In plasma physics, it is well known that an ionic cluster such as a dipole plays a crucial role in the conductor-insulator transition (or Kosterlitz-Thouless transition) in two-dimensional plasma, where the ions are symmetric. The contribution of ion pairing for the transition in an asymmetric system is an open problem. In this study, from experimental and theoretical aspects, we extended theoretical and experimental studies in an asymmetric system.
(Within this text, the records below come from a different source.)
-- ==== Sys2Proof/Laws/KeepTwin.lean ====
section
/-! SUPPORT. What the operations of Machine/Twin.lean keep. -/

set_option Elab.async false

namespace Sys2Proof.Machine

theorem State.setTwinLink_keeps {z0 : State} {s : State} {v : Nat} (hK : Keeps z0 s) :
    Keeps z0 (State.setTwinLink s v) := by
  unfold State.setTwinLink
  with_reducible
    repeat' first
      | assumption | apply State.setFld_keeps | intro _ | split | dsimp -iota only | dsimp only

theorem State.resyncStop_keeps {z0 : State} {s : State} (hK : Keeps z0 s) :
    Keeps z0 (State.resyncStop s) := by
  unfold State.resyncStop
  with_reducible
    repeat' first
      | assumption | apply State.setFld_keeps | apply State.endJob_keeps | intro _ | split | dsimp -iota only
      | dsimp only | ((fail_if_success apply Keeps.same); refine Keeps.mk ?_)

theorem State.endHandover_keeps {z0 : State} {s : State} {status : Nat} (hK : Keeps z0 s) :
    Keeps z0 (State.endHandover s status) := by
  unfold State.endHandover
  with_reducible
    repeat' first
      | assumption | apply State.endJob_keeps | intro _ | split | dsimp -iota only | dsimp only

theorem State.twinFall_keeps {z0 : State} {s : State} {st : Nat} (hK : Keeps z0 s) :
    Keeps z0 (State.twinFall s st) := by
  unfold State.twinFall
  with_reducible
    repeat' first
      | assumption | apply State.setFlag_keeps | apply State.raise_keeps | apply State.setTwinLink_keeps
      | apply State.resyncStop_keeps | apply State.endHandover_keeps | refine Keeps.foldl (fun _ _ _ => ?_) ?_
      | refine Keeps.foldlFst (fun _ _ _ => ?_) ?_ | refine Keeps.foldlSnd (fun _ _ _ => ?_) ?_ | apply Keeps.ite
      | intro _ | split | dsimp -iota only | dsimp only | ((fail_if_success apply Keeps.same); refine Keeps.mk ?_)

theorem State.sendHello_keeps {z0 : State} {s : State} (hK : Keeps z0 s) :
    Keeps z0 (State.sendHello s) := by
  unfold State.sendHello
  with_reducible
    repeat' first
      | assumption | apply State.send_keeps | intro _ | split | dsimp -iota only | dsimp only
      | ((fail_if_success apply Keeps.same); refine Keeps.mk ?_)

theorem State.twinTrained_keeps {z0 : State} {s : State} {w0 w1 : Nat} {session : Bool} (hK : Keeps z0 s) :
    Keeps z0 (State.twinTrained s w0 w1 session) := by
  unfold State.twinTrained
  with_reducible
    repeat' first
      | assumption | apply State.setFld_keeps | apply State.raise_keeps | apply State.setKeySlot_keeps
      | apply State.setTwinLink_keeps | apply State.sendHello_keeps | refine Keeps.foldl (fun _ _ _ => ?_) ?_
      | refine Keeps.foldlFst (fun _ _ _ => ?_) ?_ | refine Keeps.foldlSnd (fun _ _ _ => ?_) ?_ | apply Keeps.ite
      | intro _ | split | dsimp -iota only | dsimp only | ((fail_if_success apply Keeps.same); refine Keeps.mk ?_)

theorem execTwinLinkTrained_keeps {z0 : State} {w0 w1 : Nat} {session : Bool} {s : State} (hK : Keeps z0 s) :
    KeepsRes z0 (execTwinLinkTrained w0 w1 session s) := by
  unfold execTwinLinkTrained
  with_reducible
    repeat' first
      | assumption | apply KeepsRes.next | apply State.settle_keeps | apply State.twinTrained_keeps | intro _ | split
      | dsimp -iota only | dsimp only

theorem State.twinLose_keeps {z0 : State} {s : State} {link : Nat} (hK : Keeps z0 s) :
    Keeps z0 (State.twinLose s link) := by
  unfold State.twinLose
  with_reducible
    repeat' first
      | assumption | apply State.raise_keeps | apply State.setTwinLink_keeps | apply State.twinFall_keeps
      | apply Keeps.ite | intro _ | split | dsimp -iota only | dsimp only
      | ((fail_if_success apply Keeps.same); refine Keeps.mk ?_)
In addition, it is well known that small anions such as adenosine triphosphate and adenosine diphosphate exist in the intracellular space. Adenosine triphosphate provides energy by hydrolysis, and changes its valency to adenosine diphosphate in a molecular motor. In previous studies on life science, however, there has been no clear hypothesis on how the change in cell size is associated with the change in the valencies of such small anions. Our present findings may promote development in this area.

Concluding Remarks

In this study, we examined the contribution of co-ions to DNA compaction in the presence of multivalent cations. Based on the experimental results regarding co-ion valency, DNA compaction induced by multivalent cations was shown to be impaired in the presence of higher-valence anions. This trend in the transition should be attributed to the formation of an ionic bound cluster (dipolelike) structure between multivalent cations and co-ions. In principle, the multivalent cation can be paired with co-ions in a cluster structure both in the bulk region and on the surface of unfolded DNA, from the point of view of the electroneutralization of DNA. Furthermore, the scenario of ion pairing is consistent with the experimental results regarding temperature-dependence, which suggests that compaction is associated with a gain in entropy and a loss in enthalpy. We have showed that, based on the model with ion pairing, the gain in entropy of small ions overcomes other entropic contributions.